Это было очень долго. Мне казалось, несколько часов, но что здесь реально значило время? Проплывали стены, контуры, намёки на боковые ответвления коридоров – а хоть какого-то изменения в видимом и происходящем не было и в помине. Я изо всех сил сопротивлялся наступавшему унынию и жажде мгновенного результата, момента, с которым кончится мой путь – порокам, которые, как я помнил, были свойственны людям внешнего мира. Я прекрасно понимал, что если поддамся этим порокам, не только шагну на тропу, недостойную чести аскета монастыря, но и непременно выкажу оплошность учителю, который считывал все мои стремления и чувства как свои собственные, а последнее стало бы истинным моим проявлением слабости. Именно проявить слабость, уже даже не сохранить какой-то образ и какое-то достоинство, смысл которых рушился вместе со смыслом новой парадигмы монастыря, – вот что было страшнее всего. Приходилось терпеть, а это тоже было неотъемлемой частью ритуала…
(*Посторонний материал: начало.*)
-- ==== Sys2Proof/Syntax.lean ====
section
/-! DEFINITION. The commands of the block: `Instr`, one constructor per row of spec/opcode_table.json, and the
data they carry. A command is one whole step of the device (95_what_each_step_holds): an instruction that a
Kestrel issues, an event of a device engine, a host access, a packet or a management request. -/
namespace Sys2Proof

/-- Error completions of a device read of host memory (R417), with the KIND codes of HIF_ERR_LAST (R418). -/
inductive HostErr where
  | ur | ca | ep | timeout | ecrc
  deriving DecidableEq, Repr

/-- What a device read of host memory came back with (R63). -/
inductive Reply (α : Type) where
  | data (value : α)
  | error (kind : HostErr)
  deriving DecidableEq, Repr

/-- A doorbell word (R69). -/
structure DoorbellWord where
  producer : W32
  seq : W32
  deriving DecidableEq, Repr

/-- The fields of a Harrier or Hearth instruction (R159, R181) beside MAJOR and FUNC, which the constructor names. -/
structure VFields where
  vd : BitVec 5
  va : BitVec 5
  vb : BitVec 5
  vc : BitVec 5
  pg : BitVec 3
  pen : Bool
  pz : Bool
  span : BitVec 2
  etype : BitVec 4
  etype2 : BitVec 4
  gs : BitVec 5
  rm : BitVec 3
  imm8 : Byte
  deriving DecidableEq, Repr

/-- The range caches of a cluster (R271). -/
inductive CachePort where
  | mover | harrierLoad | harrierStore
  deriving DecidableEq, Repr

/-- Master kinds 1-6 of R301. -/
inductive MasterKind where
  | kestrel | harrier | mover | hearth | vf | evoirIn
  deriving DecidableEq, Repr

/-- The three waits of R300 on which a transaction can stay open past 1 ms. -/
inductive XactWait where
  | withdraw (aspace : Fin 1024)
  | drop (st : StreamId)
  | rangeUpdate (aspace : Fin 1024)
  deriving DecidableEq, Repr

/-- What a receiver sees of one symbol of a lane (R359, R362): which of the 16 pilots came inverted against their base polarity, the
squared errors of the 960 equalised data points against the known points of an IDLE symbol, and those of the 16 pilots, in units of
2^-32 of the unit energy (log entry 137). -/
structure SymbolSeen where
  pilots : BitVec 16
  errors : List Nat
  pilotErrors : List Nat
  deriving DecidableEq, Repr

/-- What a receiver sees of the 256 symbols of a superframe of one lane. -/
abbrev LaneMeasure := List SymbolSeen

/-- Where a received codeword stands: its lane, and its place among the codewords of the burst in scrambling order (R366). -/
structure WordPlace where
  lane : Fin 4
  pos : Nat
  deriving DecidableEq, Repr

/-- What EXCHANGE brings (R373): the superframes it took, and the loading table the peer chose for each lane. -/
structure Exchanged where
  frames : Nat
  tables : List (List (BitVec 4))
  deriving DecidableEq, Repr

/-- A fabric packet (R381). `data` holds the data bytes it carries; a READ carries none and
its LEN is what it asks for. -/
structure Packet where
  dst : BitVec 12
  src : BitVec 12
  kind : Byte
  vcb : Bool
  sealedBlk : Bool
  sealValid : Bool
  tag : BitVec 16
  op : Byte
  mkind : Byte
  mnum : Byte
  addr : BitVec 48
  crc : W32
  len : Byte
  data : List Byte
  deriving DecidableEq, Repr

/-- One flash slot as the boot ROM finds it (R431, R448): whether signature and security version verify, the
security version and the image version. -/
structure FlashImage where
  ok : Bool
  svn : BitVec 16
  version : W32
  deriving DecidableEq, Repr

/-- How the host link trains with the slot (R405, R418): the SPEED code and the WIDTH in lanes of HIF_LINK, and FLIT mode. -/
structure LinkTraining where
  speed : BitVec 4
  width : BitVec 6
  flit : Bool
  deriving DecidableEq, Repr

/-- What the device meets at a device reset (R21, R22, R405, R448): the sense pins, auxiliary power, the two flash
slots and which is active, the measurements of R450, the stacks that train, the slices that pass, the cable-present pins, and the link's
partner. -/
structure BootEnv where
  sense0Open : Bool
  sense1Open : Bool
  auxPower : Bool
  slot0 : FlashImage
  slot1 : FlashImage
  measurements : BitVec 1152
  stacksTrain : BitVec 6
  slicesPass : BitVec 64
  cables : BitVec 8
  link : LinkTraining
  deriving DecidableEq, Repr

/-- A VF BAR2 access (R414). -/
inductive VfAccess where
  | read (len : Nat)
  | write (bytes : List Byte)
  deriving DecidableEq, Repr

/-- What an outstanding device read of host memory was for (R63, R417). -/
inductive HostReadFor where
  | ringSlots (st : StreamId)
  | doorbellLine (line : Fin 512)
  | streamTable (st : StreamId)
  | headWord (r : RingId)
  | jobAccess (c : ClusterId) (m : MasterKind)
  deriving DecidableEq, Repr
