/-- Run-time state of a ring (R85, R86, R90): record number `k`, the cached head, the records written and not yet
signalled, the tick of the oldest of them. -/
structure Ring where
  k : W32
  head : W32
  unsignalled : Nat
  oldest : Word
  deriving DecidableEq, Repr

/-- An event before its number is known (R91): type, COALESCED, tick and payload bytes 16-47. -/
structure Event where
  type : Byte
  coalesced : Bool
  tick : Word
  source : Nat
  payload : BitVec 256
  deriving DecidableEq, Repr

/-- A fault (R93): its record's fields, whether the record has been written (or never will be), and whether the fault is
neither resumed nor voided. -/
structure FaultInfo where
  id : W32
  stream : StreamId
  job : JobId
  access : BitVec 4
  va : Word
  aspace : Fin 1024
  master : Byte
  cluster : Option ClusterId
  period : W32
  tick : Word
  length : W32
  idx : Option W32
  written : Bool
  outstanding : Bool
  deriving DecidableEq, Repr

/-! ### Address spaces and memory -/

/-- A loaded address space (R263-R265). `ops` are the table operations that have begun and not ended, oldest first (R277). -/
structure Space where
  enabled : Bool
  function : FunctionId
  tableBase : Nat
  cntBase : Nat
  cntSize : Nat
  threshold : BitVec 16
  genctr : BitVec 16
  entries : List RangeEntry
  ops : List (StreamId × W32)
  deriving DecidableEq, Repr

/-- One L2 line (R314, R315): a DEVICE line (its bytes are in `State.mem`, which is the content at the point of
coherence) or a HOST line of a function with the bytes it holds. -/
structure L2Line where
  host : Option Nat
  line : Nat
  way : Nat
  dirty : Bool
  bytes : Line
  deriving DecidableEq, Repr

/-- The L2 of one quadrant (R317, R318, R442): ways ON, ways CLEANING, and whether the quadrant is powered off. The ways
requested on are PWR_L2Qq_WAYON. -/
structure Quad where
  on : BitVec 16
  cleaning : BitVec 16
  off : Bool
  deriving DecidableEq, Repr

/-! ### Integrity, Talon, dump -/

/-- A master held in Talon (R301-R305): `job` owns it, if a job does, and `release` says that a release waits for DUMPED. -/
structure Frozen where
  kind : MasterKind
  number : Byte
  dumped : Bool
  job : Option JobId
  cause : Byte
  release : Bool
  deriving DecidableEq, Repr

/-- A unit of the epoch table (R443, R446, R447). -/
structure UnitReset where
  epoch : BitVec 4
  inReset : Bool
  lastTick : Option Word
  again : Bool
  deriving DecidableEq, Repr

/-- An entry of the local error log (R351, R352); `body` is bytes 48-255. -/
structure LogEntry where
  seqNo : W32
  type : Byte
  source : Byte
  unit : Byte
  severity : Byte
  tick : Word
  job : Byte
  attempt : BitVec 4
  cause : Byte
  flags : Byte
  count : W32
  paddr : Word
  expected : W32
  observed : W32
  site : Byte
  stop : Byte
  aspace : BitVec 16
  body : BitVec 1664
  deriving DecidableEq, Repr

/-- A section-table entry of the dump area (R457). -/
structure Section where
  cause : Byte
  status : Byte
  tick : Word
  deriving DecidableEq, Repr

/-! ### Evoir -/

/-- What a flit carries (R369, R370): nothing, a fabric packet, or a LINK message. A LOAD_PROPOSE goes in two flits; `half`
is the half of the table it carries. -/
inductive FlitBody where
  | null
  | data (pkt : Packet)
  | nak (expected : BitVec 12)
  | loadPropose (lane : BitVec 2) (half : Bool) (id : Byte) (sf : BitVec 16) (bytes : List Byte)
  | loadAccept (lane : Byte) (id : Byte) (sf : BitVec 16)
  | resync (expected : BitVec 12)
  deriving DecidableEq, Repr

/-- A flit with its SEQ (R369). Its ACK is the receiver's expected SEQ whenever it is sent. -/
structure Flit where
  seq : BitVec 12
  body : FlitBody
  deriving DecidableEq, Repr

/-- A flit as it goes out, with the ACK it carries (R369). -/
structure TxFlit where
  ack : BitVec 12
  fl : Flit
  deriving DecidableEq, Repr

/-- A codeword given to a lane: its place among the codewords of the burst, and its four flits (R366, R368). -/
structure TxWord where
  pos : Nat
  flits : List TxFlit
  deriving DecidableEq, Repr

/-- What a bin of a symbol carries: the point x + iy on an integer grid of mean energy `energy` (R358, R368). -/
structure Tone where
  x : Int
  y : Int
  energy : Nat
  deriving DecidableEq, Repr
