/-- The seed of the job that holds a cluster. -/
def State.seedOf (s : State) (c : ClusterId) : Word :=
  match (s.cluster c).job with
  | some (j, _) => ((s.job j).map (·.seed)).getD 0
  | none => 0

/-! ### Free values -/

/-- Take a fresh number for the free values. -/
def State.fresh (s : State) : Nat × State := (s.free, { s with free := s.free + 1 })

end Sys2Proof.Machine
end

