/-- Does a descriptor belong to the attempt? -/
def Stream.inAttempt (x : Stream) (d : Desc) : Bool :=
  match x.attemptEnd with
  | some e => !before32 e d.idx
  | none => true

/-- Does the abort complete this descriptor: unfinished, of the attempt, no JOB_END with ABORT, no JOB_START, no table
operation already begun? -/
def Stream.aborts (x : Stream) (d : Desc) : Bool :=
  !d.isFinished && x.inAttempt d && !d.isAbort && decide (d.opcode ≠ opJobStart) && !d.tableBegun

/-- JOB_ABORTED for the descriptors of a stream (R37 step 3); its waits and suspensions end, and it goes to IDLE, for which R43 has no row:
DESIGN CHOICE (log entry 124). -/
def State.abortStream (s : State) (j : JobId) (st : StreamId) : State :=
  let x := s.stream st
  let ended := ((s.job j).map (fun y => y.ended.contains st)).getD false
  let asp := ((s.job j).map (·.aspace)).getD 0
  let s1 := x.descs.foldl (fun s d => s.revertDesc asp st d) s
  let close (d : Desc) : Desc :=
    if !ended && x.aborts d then
      { d with phase := .finished (BitVec.ofNat 8 stJobAborted) 0 (s.attemptOf j) none }
    else d
  (s1.modStream st (fun y => { y with
    descs := y.descs.map close
    phase := if y.phase = .dropping then y.phase else .idle })).flushStream st

/-- May the abort discard the job's contexts: no cluster at O that has not parked (R153), no failure of a Harrier held in
Talon still to be accepted, no drop in progress (R60), nothing in flight of what it undoes (R260, R284)? -/
def State.abortReady (s : State) (j : JobId) : Bool :=
  (s.jobClusters j).all (fun c =>
    let k := (s.cluster c).k
    (decide (k.level ≠ 2) || decide (k.run = .parked) || decide (k.run = .halted))
      && !(s.frozen .harrier c.val && k.reports.any (fun r => match r with
          | .failure _ _ _ => true
          | _ => false) && decide (k.run ≠ .parked)))
    && (s.jobStreams j).all (fun st => decide ((s.stream st).phase ≠ .dropping) && (s.stream st).descs.all (s.undoReady st))

/-- Where an aperiodic stream resumes (R38). -/
def State.resumePoint (s : State) (x : Job) (st : StreamId) : Option W32 :=
  let y := s.stream st
  match x.ckpt with
  | some k =>
    if x.fromCheckpoint then
      match k.resume.find? (fun p => decide (p.1 = st)) with
      | some p => some p.2
      | none => y.afterStart
    else y.afterStart
  | none => y.afterStart

/-- Set a stream of a restarting job back to its restart point (R38): unread descriptors are as though never fetched, and
JOB_RESTARTED is to be written; a periodic stream finds its place when it is. -/
def State.restartStream (s : State) (x : Job) (st : StreamId) : State :=
  let y := s.stream st
  let keep := y.descs.filter (fun d => !d.isFetched)
  let idx := if y.periodic then y.readIdx else (s.resumePoint x st).getD y.readIdx
  let r := s.streamRecord st stJobRestarted (s.attemptOf y.job).toNat
  let y' := if y.halted then { y with restarts := y.restarts ++ [r] } else { y with
    descs := keep
    readIdx := idx
    nextTerminal := if keep.isEmpty ∧ y.periodic = false then idx else y.nextTerminal
    restarts := y.restarts ++ [r] }
  (s.setStream st y').flushStream st

/-- A job ends in DONE or FAILED (R41, R305): its JOB_STATE event is posted, and its masters in Talon are released: those that are
dumped now, the others once they are. -/
def State.endJob (s : State) (j : JobId) (p : JobPhase) : State :=
  match s.job j with
  | none => s
  | some x =>
    let s1 := s.setJob j (some { x with phase := p, attemptPending := false })
    let held := s1.integ.talon.filter (fun f => decide (f.job = some j) && f.dumped)
    let late := s1.integ.talon.map (fun f => if f.job = some j ∧ f.dumped = false then { f with release := true } else f)
    let s2 := held.foldl (fun s f => s.unfreeze f.kind f.number.toNat) { s1 with integ := { s1.integ with talon := late } }
    let s3 := (s2.jobStreams j).foldl (fun s st =>
      (s.stream st).descs.foldl (fun s d =>
        if d.isAbort && d.isRunning then s.finish st d.idx stDone 0 else s) s) s2
    let s4 := (s3.jobStreams j).foldl (fun s st => s.modStream st (fun y => y.unread)) s3
    s4.postJobState j p x.attempt

/-- Go on with the abort of a job in ABORTING as far as it can: discard its contexts, complete its descriptors, and, once no
begun table operation is left, restart or fail it (R37). -/
def State.continueAbort (s : State) (j : JobId) : State :=
  match s.job j with
  | none => s
  | some x =>
    if x.phase = .aborting ∧ s.abortReady j then
      let s1 := (s.jobClusters j).foldl (fun s c => s.releaseCluster c) s
      let s2 := ((s1.setJob j (some { x with saved := [] })).voidFaults (fun f => decide (f.job = j))).forget
        (fun r => decide (r.job = j))
      let s3 := (s2.jobStreams j).foldl (fun s st => s.abortStream j st) s2
      if (s3.jobStreams j).any (fun st => (s3.stream st).descs.any (·.tableBegun)) then s3
      else if x.attempt < x.attempts ∧ x.aborted = false then
        let x' := { x with phase := .restarting, attempt := x.attempt + 1, saved := [], ended := [], attemptPending := true, restore := none }
        (s3.jobStreams j).foldl (fun s st => s.restartStream x' st) (s3.setJob j (some x'))
      else s3.endJob j .failed
    else s

/-- The aborts under way go on as far as they can. -/
def State.goOnAborts (s : State) : State :=
  s.jobIds.foldl (fun s j => if (s.job j).map (·.phase) = some .aborting then s.continueAbort j else s) s

/-- A failure of a job (R3, R37, R40): only a job in RUNNING, SUSPENDED or RESTARTING has an attempt to abort. -/
def State.failJob (s : State) (j : JobId) : State :=
  match s.job j with
  | none => s
  | some x =>
    if x.phase = .running ∨ x.phase = .suspended ∨ x.phase = .restarting then
      (s.setJob j (some { x with phase := .aborting, stripping := false })).continueAbort j
    else s

/-- May a job be aborted by host software (R42)? -/
def JobPhase.abortable : JobPhase → Bool
  | .created | .waitCapacity | .running | .suspended | .restarting => true
  | _ => false
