/-- Read `n` bytes within one line for a Kestrel load or instruction (R310, R315, R329), counting what reaches the L2. -/
def State.kestrelRead (s : State) (c : ClusterId) (a : Fin 1024) (va : Nat) (t : Target) (e : Option RangeEntry) (n : Nat) :
    Got × State :=
  let x := s.cluster c
  let cacheable := match e with
    | some r => r.cacheable
    | none => false
  let cached := cacheable && !x.k.det && !(s.migration a va).isSome
  let counted (s : State) : State :=
    match e with
    | some r => s.count a r va
    | none => s
  match t with
  | .store off => if x.storeFails off n then (.bad, s) else (.bytes (Mem.readBytes x.store off n), s)
  | .device pa =>
    match if cached && x.l1Holds t then none else s.fencedUnit pa with
    | some (k, u) => (.fenced k u, s)
    | none =>
      if cached then
        let s0 := s.settleHeld c t
        let s1 := match (s0.cluster c).l1Find t with
          | some _ => s0.landFill c t
          | none => ((counted s0).l1Alloc c (L1Line.fresh t a.val (match e with
              | some r => r.gen
              | none => 0))).landFill c t
        match (s1.cluster c).l1Find t with
        | some l => s1.l1Hit c l (pa % 64) n
        | none => (.bytes (s1.readMem pa n), s1)
      else if s.poisoned (pa / 64) then (.bad, counted s)
      else
        let (b, s1) := (counted s).deviceRead pa n cacheable
        (.bytes (x.overlay t b), s1)
  | .host f iova =>
    match if cached then x.l1Find t else none with
    | some l => s.l1Hit c l (iova % 64) n
    | none =>
      let counted (s : State) : State := if cacheable && (s.l2Find (some f) (iova / 64)).isSome then s else counted s
      if cached then
        match (counted s).hostLoad f (iova / 64 * 64) 64 true with
        | (.error _, s1) => (.hostError, s1)
        | (.ok bs, s1) =>
          let l := { L1Line.fresh t a.val (match e with
            | some r => r.gen
            | none => 0) with bytes := BitVec.ofNat 512 (ofBytes bs), pending := false }
          (.bytes ((bs.drop (iova % 64)).take n), s1.l1Alloc c l)
      else
        match (counted s).hostLoad f iova n cacheable with
        | (.error _, s1) => (.hostError, s1)
        | (.ok bs, s1) => (.bytes bs, s1)
  | .peer dev pa => (.remote dev pa, counted s)

end Sys2Proof.Machine
end

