-- ==== Sys2Proof/Machine/Operands.lean ====
section
/-! DEFINITION. Operand forms: the instruction words of R100 and R159 (which TVAL receives, R131), and scalar operands of a
Kestrel. -/
namespace Sys2Proof.Machine

/-! ### Scalar instruction words (R100, R101) -/

/-- RR and, with `imm` in place of `rb` and MINOR10, RI, ST and CB share the register fields. -/
def wordRR (op : Nat) (rd ra rb : BitVec 5) (minor10 : Nat) : Word :=
  BitVec.ofNat 64 (op + 2 ^ 7 * rd.toNat + 2 ^ 12 * ra.toNat + 2 ^ 17 * rb.toNat + 2 ^ 22 * minor10)
def wordRI (op : Nat) (rd ra : BitVec 5) (minor3 : Nat) (imm : BitVec 12) : Word :=
  BitVec.ofNat 64 (op + 2 ^ 7 * rd.toNat + 2 ^ 12 * ra.toNat + 2 ^ 17 * minor3 + 2 ^ 20 * imm.toNat)
def wordLJ (op : Nat) (imm : BitVec 25) : Word := BitVec.ofNat 64 (op + 2 ^ 7 * imm.toNat)
def wordSY (minor3 : Nat) (rd ra : BitVec 5) (code : BitVec 12) : Word :=
  BitVec.ofNat 64 (0x14 + 2 ^ 7 * rd.toNat + 2 ^ 12 * ra.toNat + 2 ^ 17 * code.toNat + 2 ^ 29 * minor3)

/-- A scalar register of a cluster's Kestrel. -/
def State.g (s : State) (c : ClusterId) (r : BitVec 5) : Word := (s.kestrel c).get r

/-- Raise a cause of the decode stage, whose TVAL is the instruction word and whose saved PC is the instruction (R130, R131). -/
def State.raiseWord (s : State) (c : ClusterId) (code : Nat) (word : Word) : State :=
  s.raise c code word (s.kestrel c).pc

/-- A byte, halfword or word of a load result, extended (R101). `how` is the MINOR3 of LOAD. -/
def loadExtend (how : Nat) (x : Nat) : Word :=
  match how with
  | 0 => (BitVec.ofNat 8 x).signExtend 64
  | 1 => (BitVec.ofNat 16 x).signExtend 64
  | 2 => (BitVec.ofNat 32 x).signExtend 64
  | 3 => BitVec.ofNat 64 x
  | 4 => (BitVec.ofNat 8 x).setWidth 64
  | 5 => (BitVec.ofNat 16 x).setWidth 64
  | _ => (BitVec.ofNat 32 x).setWidth 64

/-- Bytes of a LOAD by its MINOR3. -/
def loadSize (how : Nat) : Nat := if how % 4 = 3 then 8 else 2 ^ (how % 4)

/-! ### Harrier and Hearth instruction words (R159, R181) -/

/-- The 64-bit word of a Harrier or Hearth instruction. -/
def wordV (major func : Nat) (f : VFields) : Word :=
  BitVec.ofNat 64 (major + 2 ^ 7 * f.vd.toNat + 2 ^ 12 * f.va.toNat + 2 ^ 17 * f.vb.toNat + 2 ^ 22 * f.vc.toNat
    + 2 ^ 27 * f.pg.toNat + 2 ^ 30 * bit f.pen + 2 ^ 31 * bit f.pz + 2 ^ 32 * f.span.toNat + 2 ^ 34 * f.etype.toNat
    + 2 ^ 38 * f.etype2.toNat + 2 ^ 42 * func + 2 ^ 48 * f.gs.toNat + 2 ^ 53 * f.rm.toNat + 2 ^ 56 * f.imm8.toNat)

end Sys2Proof.Machine
end

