/-- Run an instruction on a cluster whose structures hold errors, or whose datapaths a fault strikes: an uncorrectable error among what
it reads, or a residue mismatch, makes it fail with nothing written (R176, R196, R344). DESIGN CHOICE (log entry 126). -/
def State.vguard (s : State) (c : ClusterId) (major func : Nat) (f : VFields) (pc : Word) (run : State → State) : State :=
  match s.readMarks c (vReads (s.cluster c).m major func f) with
  | (some _, s1) => s1.vfails c pc exEccUncorr
  | (none, s1) =>
    let s2 := (run s1).clearMarks c (vReplaces (s1.cluster c).h major func f)
    let s3 := (s2.readMarks c (fun m => m.inSpans (vTargets major func f))).2
    match s1.upset c (vRows major func f.etype.toNat) with
    | none => s3
    | some u =>
      match vResult major func f (s1.cluster c) u with
      | none => s3
      | some w =>
        let v := w.get (s3.cluster c)
        let holds := fun row t => rowHolds row v (t % 2 ^ w.bits)
        match s3.strike c (vRows major func f.etype.toNat) v holds with
        | (_, true, _) => (s1.strike c (vRows major func f.etype.toNat) v holds).2.2.vfails c pc exResidueFail
        | (t, false, s4) => s4.modCluster c (w.put t)

/-- Issue a Harrier instruction (R161, R165, R168): bad encodings raise RSVD_ENC; `run` gets the PC of the instruction, VPROG is
cleared as it starts, and the PC moves on. The unit completes it at once. DESIGN CHOICE (log entry 25). -/
def State.vissue (s : State) (c : ClusterId) (major func : Nat) (f : VFields) (bad : Bool)
    (run : Word → State → State) : State :=
  s.issue c 8 (fun s =>
    if bad then s.raiseWord c exRsvdEnc (wordV major func f)
    else
      let pc := (s.kestrel c).pc
      let s1 := (s.modCluster c (fun x => { x with h := { x.h with vprogValid := false } })).advance c 8
      if (s1.cluster c).sound then run pc s1 else s1.vguard c major func f pc (run pc)) (vScalars major func f)

/-- Change the Harrier of a cluster and set the flags of an instruction; the counter of free values moves on. -/
def State.finishV (s : State) (c : ClusterId) (pc : Word) (h : Harrier) (fl : FFlags) : State :=
  ((s.fresh.2).modCluster c (fun x => { x with h := h })).setVflags c pc fl

end Sys2Proof.Machine
end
Вдруг учитель остановился: как-то поразительно отточенным, выученным движением, без намёка на силу спонтанных обстоятельств – остановился в самом неожиданном месте, в моих глазах ничем не выделявшемся. Мгновение спустя он развернулся, толкнул стену прямо перед нами, и она открылась. «Опять потайная дверь. Мы на месте… как раньше», – как-то совсем неконтролируемо пронеслось в моей голове. Но не успел я что-либо ещё хорошенько понять в происходящем, учитель ловким движением оказался позади меня и разом толкнул меня вперёд. Мне не оставалось ничего иного, кроме как повиноваться, и я вошёл – вошёл в слепящий белый свет.
5
Сначала я оказался буквально оглушён силой, с которой изнутри горела эта комната, созданная, казалось, специально только для того, чтобы полностью лишить меня зрения. Я с силой зажмурился, но так и продолжал видеть безнадёжную белизну, без преувеличений как будто бы оказавшейся зашитой в моих глазах. Потом боль и шок поутихли и по глазницам с треском рассыпались многоцветные искорки и разлетелись маленькие чёрные мошки. Я с осторожностью освободил веки.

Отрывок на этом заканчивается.